Ellington Matthew J, Livermore David M, Pitt Tyrone L, Hall Lucinda M C, Woodford Neil
Antibiotic Resistance Monitoring and Reference Laboratory, Centre for Infections, Health Protection Agency 61 Colindale Avenue, London NW9 5EQ, UK.
J Antimicrob Chemother. 2006 Oct;58(4):848-52. doi: 10.1093/jac/dkl315. Epub 2006 Aug 5.
Fosfomycin is a possible oral treatment for lower urinary tract infections caused by Escherichia coli with CTX-M extended-spectrum beta-lactamases but is vulnerable to mutational resistance. Hypermutability among natural E. coli populations might facilitate the emergence of resistance to fosfomycin. We therefore examined the prevalence of mutators amongst urinary isolates of E. coli producing CTX-M beta-lactamases.
Urinary E. coli isolates with CTX-M beta-lactamases (n = 220) were screened for resistance to both rifampicin and fosfomycin, as well as a mutator phenotype, by rifampicin and fosfomycin disc assays. Mutation frequencies for 10 isolates, identified as mutators by the initial disc screen, were determined in triplicate on agar with rifampicin or fosfomycin at 4x MIC and with fosfomycin or nitrofurantoin at 256 mg/L.
The disc screen identified 10 likely mutators and quantitative tests indicated that 9 of these had mutation frequencies of 8.0 x 10(-6)-1.5 x 10(-4) for fosfomycin and 0.1-2.3 x 10(-6) for rifampicin. These mutators were diverse in terms of PFGE type and 4 of the 10 were confirmed as strong mutators with rifampicin and fosfomycin. Only the strongest mutator isolate and hypermutable MutS(-) control strain consistently gave single-step mutants resistant to 256 mg/L fosfomycin.
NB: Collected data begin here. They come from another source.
/-- L2.8: the first step of a core with no program reads 0000 and halts. -/
theorem test_empty_memory_halts :
    (after 0x0000 State.reset).map (fun t => (t.ctl, t.fault)) =
      some (.halted, some ⟨.unknownOpcode 0x0000#16, 0x200#16⟩) := by decide
theorem test_fetch_odd_pc :
    (after 0x00E0 { State.reset with pc := 0x201#16 }).map (·.fault) =
      some (some ⟨.addressOutOfRange 0x201, 0x201#16⟩) := by decide
theorem test_fetch_last_word :
    (after 0x6000 { State.reset with pc := 0xFFE#16 }).map (fun t => (t.pc, t.fault)) = some (0x000#16, none) := by decide
theorem test_fetch_above_memory :
    (after 0x00E0 { State.reset with pc := 0x1000#16 }).map (·.fault) =
      some (some ⟨.addressOutOfRange 0x1000, 0x1000#16⟩) := by decide

theorem test_ret :
    (after 0x00EE { State.reset with pc := 0x300#16, sp := 1#8, stack := State.reset.stack.set 0 0x204#16 }).map
      (fun t => (t.sp, t.pc)) = some (0#8, 0x204#16) := by decide
theorem test_ret_underflow :
    (after 0x00EE { State.reset with pc := 0x2A0#16 }).map (·.fault) = some (some ⟨.stackUnderflow, 0x2A0#16⟩) := by
  decide
theorem test_jp : (after 0x1234 State.reset).map (·.pc) = some 0x234#16 := by decide
theorem test_jp_odd : (after 0x1201 State.reset).map (fun t => (t.pc, t.fault)) = some (0x201#16, none) := by decide
theorem test_call_wraps :
    (after 0x2300 { State.reset with pc := 0xFFE#16 }).map (fun t => (t.stack[0], t.sp, t.pc)) =
      some (0x000#16, 1#8, 0x300#16) := by decide
theorem test_call_overflow :
    (after 0x2300 { State.reset with sp := 16#8 }).map (·.fault) = some (some ⟨.stackOverflow, 0x200#16⟩) := by decide
theorem test_jpV0_unreduced : (after 0xBFFF (regs [(0x0#4, 0xFF#8)])).map (·.pc) = some 0x10FE#16 := by decide
theorem test_seImm_wraps :
    (after 0x332A { regs [(0x3#4, 0x2A#8)] with pc := 0xFFE#16 }).map (·.pc) = some 0x002#16 := by decide
theorem test_seImm_not_taken : (after 0x332A (regs [(0x3#4, 0x2B#8)])).map (·.pc) = some 0x202#16 := by decide
theorem test_sneImm : (after 0x432A (regs [(0x3#4, 0x2A#8)])).map (·.pc) = some 0x202#16 := by decide
theorem test_sneImm_taken : (after 0x432A State.reset).map (·.pc) = some 0x204#16 := by decide
theorem test_seReg : (after 0x5120 (regs [(0x1#4, 5#8), (0x2#4, 5#8)])).map (·.pc) = some 0x204#16 := by decide
theorem test_sneReg : (after 0x9120 (regs [(0x1#4, 5#8), (0x2#4, 6#8)])).map (·.pc) = some 0x204#16 := by decide
theorem test_sneReg_same : (after 0x9110 State.reset).map (·.pc) = some 0x202#16 := by decide

/-- The registers `V1`, `V2` and `VF` after a word. -/
def v12F (w : Nat) (s : State) : Option (Byte × Byte × Byte) :=
  (after w s).map fun t => (t.reg 0x1#4, t.reg 0x2#4, t.reg VF)

theorem test_ldImm : (after 0x6A42 State.reset).map (fun t => (t.reg 0xA#4, t.pc)) = some (0x42#8, 0x202#16) := by decide
theorem test_addImm : v12F 0x7102 (regs [(0x1#4, 0xFF#8), (VF, 0x07#8)]) = some (0x01#8, 0x00#8, 0x07#8) := by decide
theorem test_addImm_VF : (after 0x7F01 (regs [(VF, 0xFF#8)])).map (·.reg VF) = some 0x00#8 := by decide
theorem test_ldReg : v12F 0x8120 (regs [(0x2#4, 0x07#8)]) = some (0x07#8, 0x07#8, 0x00#8) := by decide
theorem test_or :
    v12F 0x8121 (regs [(0x1#4, 0x0F#8), (0x2#4, 0xF0#8), (VF, 0x55#8)]) = some (0xFF#8, 0xF0#8, 0x55#8) := by decide
theorem test_or_clears :
    v12F 0x8F21 { regs [(VF, 0x0F#8), (0x2#4, 0xF0#8)] with params := { decidedParams with logicClearsVF := true } } =
      some (0x00#8, 0xF0#8, 0x00#8) := by decide
theorem test_and : v12F 0x8122 (regs [(0x1#4, 0x3C#8), (0x2#4, 0x0F#8)]) = some (0x0C#8, 0x0F#8, 0x00#8) := by decide
theorem test_xor : v12F 0x8123 (regs [(0x1#4, 0xFF#8), (0x2#4, 0x0F#8)]) = some (0xF0#8, 0x0F#8, 0x00#8) := by decide
theorem test_add_carry : v12F 0x8124 (regs [(0x1#4, 0xC8#8), (0x2#4, 0x64#8)]) = some (0x2C#8, 0x64#8, 0x01#8) := by
  decide
theorem test_add_flag_wins : (after 0x8F04 (regs [(VF, 0x10#8), (0x0#4, 0x2C#8)])).map (·.reg VF) = some 0x00#8 := by
  decide
theorem test_sub_borrow : v12F 0x8125 (regs [(0x1#4, 0x05#8), (0x2#4, 0x07#8)]) = some (0xFE#8, 0x07#8, 0x00#8) := by
  decide
theorem test_sub_equal : v12F 0x8125 (regs [(0x1#4, 0x05#8), (0x2#4, 0x05#8)]) = some (0x00#8, 0x05#8, 0x01#8) := by
  decide
theorem test_subn : v12F 0x8127 (regs [(0x1#4, 0x05#8), (0x2#4, 0x07#8)]) = some (0x02#8, 0x07#8, 0x01#8) := by decide
theorem test_subn_borrow : v12F 0x8127 (regs [(0x1#4, 0x07#8), (0x2#4, 0x05#8)]) = some (0xFE#8, 0x05#8, 0x00#8) := by
  decide
theorem test_shr_VY : v12F 0x8126 (regs [(0x1#4, 0xFF#8), (0x2#4, 0x05#8)]) = some (0x02#8, 0x05#8, 0x01#8) := by decide
theorem test_shr_VX :
    v12F 0x8126 { regs [(0x1#4, 0xFF#8), (0x2#4, 0x05#8)] with params := { decidedParams with shiftSource := .vx } } =
      some (0x7F#8, 0x05#8, 0x01#8) := by decide
theorem test_shl_VY : v12F 0x812E (regs [(0x2#4, 0x81#8)]) = some (0x02#8, 0x81#8, 0x01#8) := by decide
theorem test_shl_VX :
    v12F 0x812E { regs [(0x1#4, 0x81#8)] with params := { decidedParams with shiftSource := .vx } } =
      some (0x02#8, 0x00#8, 0x01#8) := by decide
/-- Any draw under the mask 0 gives 0 (L2.3): nothing is asked of the free byte. -/
theorem test_rnd_mask_zero (s : State) (x : RegIdx) :
    (nextOf (execRnd x 0x00#8 s)).map (·.reg x) = some 0x00#8 := by
  simp [execRnd, nextOf, State.reg, State.setReg, State.advance, State.setPc]

theorem test_ldI : (after 0xA2F0 State.reset).map (·.i) = some 0x02F0#16 := by decide
theorem test_addI_no_flag :
    (after 0xF11E { regs [(0x1#4, 0x02#8), (VF, 0x33#8)] with i := 0x0FFF#16 }).map (fun t => (t.i, t.reg VF)) =
      some (0x1001#16, 0x33#8) := by decide
theorem test_addI_wraps :
    (after 0xF11E { regs [(0x1#4, 0x01#8)] with i := 0xFFFF#16 }).map (·.i) = some 0x0000#16 := by decide
theorem test_ldF : (after 0xF329 (regs [(0x3#4, 0x0F#8)])).map (·.i) = some 0x009B#16 := by decide
theorem test_ldF_refused :
    (after 0xF329 (regs [(0x3#4, 0x10#8)])).map (fun t => (t.refused, t.fault, t.pc)) =
      some (some .fontDigitOutOfRange, none, 0x200#16) := by decide
theorem test_ldB :
    (after 0xF533 { regs [(0x5#4, 0xFE#8)] with i := 0x300#16 }).map (fun t => (t.readBytes 0x300 3, t.i)) =
      some ([2#8, 5#8, 4#8], 0x300#16) := by decide
theorem test_ldB_fault :
    (after 0xF033 { State.reset with i := 0xFFE#16, pc := 0x204#16 }).map (·.fault) =
      some (some ⟨.addressOutOfRange 0x1000, 0x204#16⟩) := by decide
theorem test_store :
    (after 0xF255 { regs [(0x0#4, 1#8), (0x1#4, 2#8), (0x2#4, 3#8)] with i := 0x300#16 }).map
      (fun t => (t.readBytes 0x300 4, t.i)) = some ([1#8, 2#8, 3#8, 0#8], 0x303#16) := by decide
theorem test_store_lowest :
    (after 0xFF55 { State.reset with i := 0x1F8#16 }).map (·.fault) =
      some (some ⟨.addressOutOfRange 0x1F8, 0x200#16⟩) := by decide
theorem test_load_font :
    (after 0xF465 { State.reset with i := 0x050#16 }).map
      (fun t => ((List.range 6).map (fun k => t.reg (BitVec.ofNat 4 k)), t.i)) =
      some ([0xF0#8, 0x90#8, 0x90#8, 0x90#8, 0xF0#8, 0x00#8], 0x055#16) := by decide
theorem test_load_increment_x :
    (after 0xF265 { State.reset with i := 0x300#16, params := { decidedParams with bulkIncrement := .x } }).map (·.i) =
      some 0x302#16 := by decide

/-- The pixels set in a list of coordinates. -/
def lit (s : State) (l : List (Nat × Nat)) : List Bool := l.map fun c => pixel s.fb c.1 c.2

theorem test_cls :
    (nextOf (execCls { State.reset with fb := flipPixel State.reset.fb 5 7 })).map (fun t => t.fb) =
      some State.reset.fb := by decide
/-- A row drawn at column 60 wraps to column 0 (L2.5). -/
theorem test_drw_wraps :
    (nextOf (execDrw 0x0#4 0x1#4 0x1#4 (bytesAt 0x300 [0xFF#8] { regs [(0x0#4, 60#8)] with i := 0x300#16 }))).map
      (fun t => (lit t [(59, 0), (60, 0), (63, 0), (0, 0), (3, 0), (4, 0), (60, 1)], t.reg VF)) =
      some ([false, true, true, true, true, false, false], 0#8) := by decide
/-- L2.5: `fb[0][0]` set, sprite C0: the pixel goes off, its neighbour on, and `VF` is 1. -/
theorem test_drw_collision :
    (nextOf (execDrw 0x0#4 0x1#4 0x1#4
        (bytesAt 0x300 [0xC0#8] { State.reset with i := 0x300#16, fb := flipPixel State.reset.fb 0 0 }))).map
      (fun t => (lit t [(0, 0), (1, 0), (2, 0)], t.reg VF)) = some ([false, true, false], 1#8) := by decide

theorem test_ldFromDt : (after 0xF207 { State.reset with dt := 0x3C#8 }).map (·.reg 0x2#4) = some 0x3C#8 := by decide
theorem test_ldDt : (after 0xF215 (regs [(0x2#4, 0x3C#8)])).map (·.dt) = some 0x3C#8 := by decide
theorem test_ldSt :
    (after 0xF318 (regs [(0x3#4, 10#8)])).map (fun t => (t.st, t.beepActive)) = some (10#8, true) := by decide

/-- The reset state with one key pressed. -/
def pressed (k : RegIdx) (s : State) : State := s.setKey k true

theorem test_skp : (after 0xE49E (pressed 0x5#4 (regs [(0x4#4, 5#8)]))).map (·.pc) = some 0x204#16 := by decide
theorem test_skp_masked :
    (after 0xE49E { pressed 0x5#4 (regs [(0x4#4, 0x15#8)]) with params := { decidedParams with nibblePolicy := .mask } }).map
      (·.pc) = some 0x204#16 := by decide
theorem test_sknp : (after 0xE4A1 (pressed 0x5#4 (regs [(0x4#4, 5#8)]))).map (·.pc) = some 0x202#16 := by decide
theorem test_sknp_refused :
    (after 0xE4A1 (regs [(0x4#4, 0x10#8)])).map (fun t => (t.refused, t.ctl)) =
      some (some .keyIndexOutOfRange, .running) := by decide
theorem test_ldKey :
    (after 0xF30A State.reset).map (fun t => (t.ctl, t.pc, t.reg 0x3#4)) =
      some (.waitingForKey 0x3#4, 0x200#16, 0#8) := by decide

/-! ## The scheduler, the host and the load (L1.3, L2.7, L2.8, L2.9) -/

/-- At `T = 1/60` with the sixteen instruction slots done: the tick and the frame are due, with equal deadlines. -/
def tie : State := { State.reset with time := mkRat 1 60, nInstr := 16 }
/-- The same with the frame slot done: the tick alone is due. -/
def tickDue : State := { tie with nFrame := 1 }
/-- The same with the tick slot done: the frame alone is due. -/
def frameDue : State := { tie with nTick := 1 }

/-- A core that waits for a key into `V3`. -/
def waiting : State := { State.reset with ctl := .waitingForKey 0x3#4 }

theorem test_press_ends_wait :
    (nextOf (step { waiting with calls := [.setPressed 0x7#4 true] })).map
      (fun t => (t.ctl, t.reg 0x3#4, t.pc, t.isPressed 0x7#4)) = some (.running, 7#8, 0x202#16, true) := by decide
theorem test_held_key_does_not :
    (nextOf (step { pressed 0x7#4 waiting with calls := [.setPressed 0x7#4 true] })).map (fun t => (t.ctl, t.pc)) =
      some (.waitingForKey 0x3#4, 0x200#16) := by decide
/-- `advance_time(1/2000)` at 1000 Hz makes no slot due, `advance_time(1/1000)` makes one (L2.9). -/
theorem test_first_slot :
    (nextOf (step { State.reset with calls := [.advanceTime 1 2000] })).map (·.due .instr) = some false ∧
      (nextOf (step { State.reset with calls := [.advanceTime 1 1000] })).map (·.due .instr) = some true := by decide +kernel
/-- At `T = 1/60` sixteen instruction slots, one tick and one frame have come due (L2.9). -/
theorem test_slots_at_first_tick :
    ({ State.reset with time := mkRat 1 60 }).owed = 18 := by decide +kernel
theorem test_tick :
    (nextOf (step { State.reset with time := mkRat 1 60, nInstr := 16, nFrame := 1, dt := 255#8, st := 0#8 })).map
      (fun t => (t.dt, t.st, t.nTick)) = some (254#8, 0#8, 1) := by decide
/-- At the first frame slot with `ST = 1` the core sends both signals, in one order or the other (R289; log 29). -/
theorem test_frame_beeps :
    ({ frameDue with st := 1#8 }).frameSignals.length = 2 ∧
      Signal.audio 553 ∈ ({ frameDue with st := 1#8 }).frameSignals ∧
      Signal.frameReady State.reset.fb ∈ ({ frameDue with st := 1#8 }).frameSignals := by
  rcases State.frameSignals_cases { frameDue with st := 1#8 } with ⟨h, -⟩ | ⟨-, h | h⟩
  · exact absurd h (by decide)
  all_goals rw [h]; exact ⟨rfl, by simp [frameDue, tie, State.reset, State.fresh, defaultConfig], by simp [frameDue, tie]⟩
theorem test_halted_core_takes_time_only :
    (nextOf (step { State.reset.raise .stackUnderflow with calls := [.advanceTime 1 1] })).map
      (fun t => (t.time, t.nInstr, t.nTick, t.nFrame, t.ctl)) = some (1, 0, 0, 0, .halted) := by decide +kernel
theorem test_load_one_byte :
    (boot decidedParams goodRequest [0xAB#8]).map (fun s => (s.readBytes 0x200 2, s.pc, s.ctl)) =
      some ([0xAB#8, 0x00#8], 0x200#16, .running) := by decide
theorem test_load_too_large :
    (boot { decidedParams with loadOffset := 4093 } goodRequest [1#8, 2#8, 3#8, 4#8]).map (fun s => (s.ctl, s.fault)) =
      some (.halted, some ⟨.programTooLarge 4, 4093#16⟩) := by decide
No nitrofurantoin-resistant mutants were selected from any isolate, although they could be selected from the hypermutable MutS(-) control strain.
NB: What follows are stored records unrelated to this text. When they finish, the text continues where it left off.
-- ==== Sys2Proof/Syntax.lean ====
section
/-! DEFINITION. The instruction set: one constructor per row of spec/opcode_table.json (30_encoding.md R75). -/

namespace Sys2Proof

/-- The 32 instructions of R75, in the opcode table's order, with their operand fields (R71, R72).
The last field of `cls`, `ret`, `seReg` and `sneReg` (named `z`) holds the bits R79 calls don't-care
(bits 11:8 of 00E0 and 00EE, bits 3:0 of 5xy0 and 9xy0): they choose nothing, and are kept so that an
instruction determines its whole word, which a fatal error records (R200). DESIGN CHOICE; safe (log entry 4). -/
inductive Instr where
  | cls (z : Nibble)
  | ret (z : Nibble)
  | jp (nnn : Addr12)
  | call (nnn : Addr12)
  | seImm (x : Nibble) (kk : Byte)
  | sneImm (x : Nibble) (kk : Byte)
  | seReg (x y z : Nibble)
  | ldImm (x : Nibble) (kk : Byte)
  | addImm (x : Nibble) (kk : Byte)
  | ldReg (x y : Nibble)
  | or (x y : Nibble)
  | and (x y : Nibble)
  | xor (x y : Nibble)
  | addReg (x y : Nibble)
  | sub (x y : Nibble)
  | shr (x y : Nibble)
  | subn (x y : Nibble)
  | shl (x y : Nibble)
  | sneReg (x y z : Nibble)
  | ldI (nnn : Addr12)
  | rnd (x : Nibble) (kk : Byte)
  | drw (x y n : Nibble)
  | skp (x : Nibble)
  | sknp (x : Nibble)
  | ldVDt (x : Nibble)
  | ldDtV (x : Nibble)
  | ldStV (x : Nibble)
  | addI (x : Nibble)
  | ldF (x : Nibble)
  | ldB (x : Nibble)
  | ldMemV (x : Nibble)
  | ldVMem (x : Nibble)
  deriving DecidableEq, Repr

end Sys2Proof
end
Mutator phenotypes were found among E. coli expressing CTX-M beta-lactamases and were independent of strain type. These had an increased propensity to fosfomycin resistance.
磷霉素是治疗由产CTX-M型超广谱β-内酰胺酶的大肠埃希菌引起的下尿路感染的一种可能的口服治疗药物,但易产生突变耐药性。自然大肠埃希菌群体中的高突变性可能促进对磷霉素耐药性的出现。因此,我们检测了产CTX-M型β-内酰胺酶的大肠埃希菌尿液分离株中突变体的流行情况。
通过利福平纸片扩散法和磷霉素纸片扩散法,对220株产CTX-M型β-内酰胺酶的大肠埃希菌尿液分离株进行利福平和磷霉素耐药性以及突变体表型的筛查。对最初纸片筛查鉴定为突变体的10株分离株,在含有4倍最低抑菌浓度(MIC)的利福平或磷霉素的琼脂平板上,以及含有256 mg/L磷霉素或呋喃妥因的琼脂平板上,一式三份测定其突变频率。
纸片筛查鉴定出10株可能的突变体,定量检测表明其中9株对磷霉素的突变频率为8.0×10⁻⁶ - 1.5×10⁻⁴,对利福平的突变频率为0.1 - 2.3×10⁻⁶。这些突变体在脉冲场凝胶电泳(PFGE)类型方面具有多样性,10株中有4株被确认为对利福平和磷霉素的强突变体。只有最强的突变体分离株和高突变性的MutS(-)对照菌株始终产生对256 mg/L磷霉素耐药的单步突变体。尽管可以从高突变性的MutS(-)对照菌株中筛选出呋喃妥因耐药突变体,但从任何分离株中均未筛选出呋喃妥因耐药突变体。
在表达CTX-M型β-内酰胺酶的大肠埃希菌中发现了突变体表型,且与菌株类型无关。这些突变体对磷霉素耐药的倾向增加。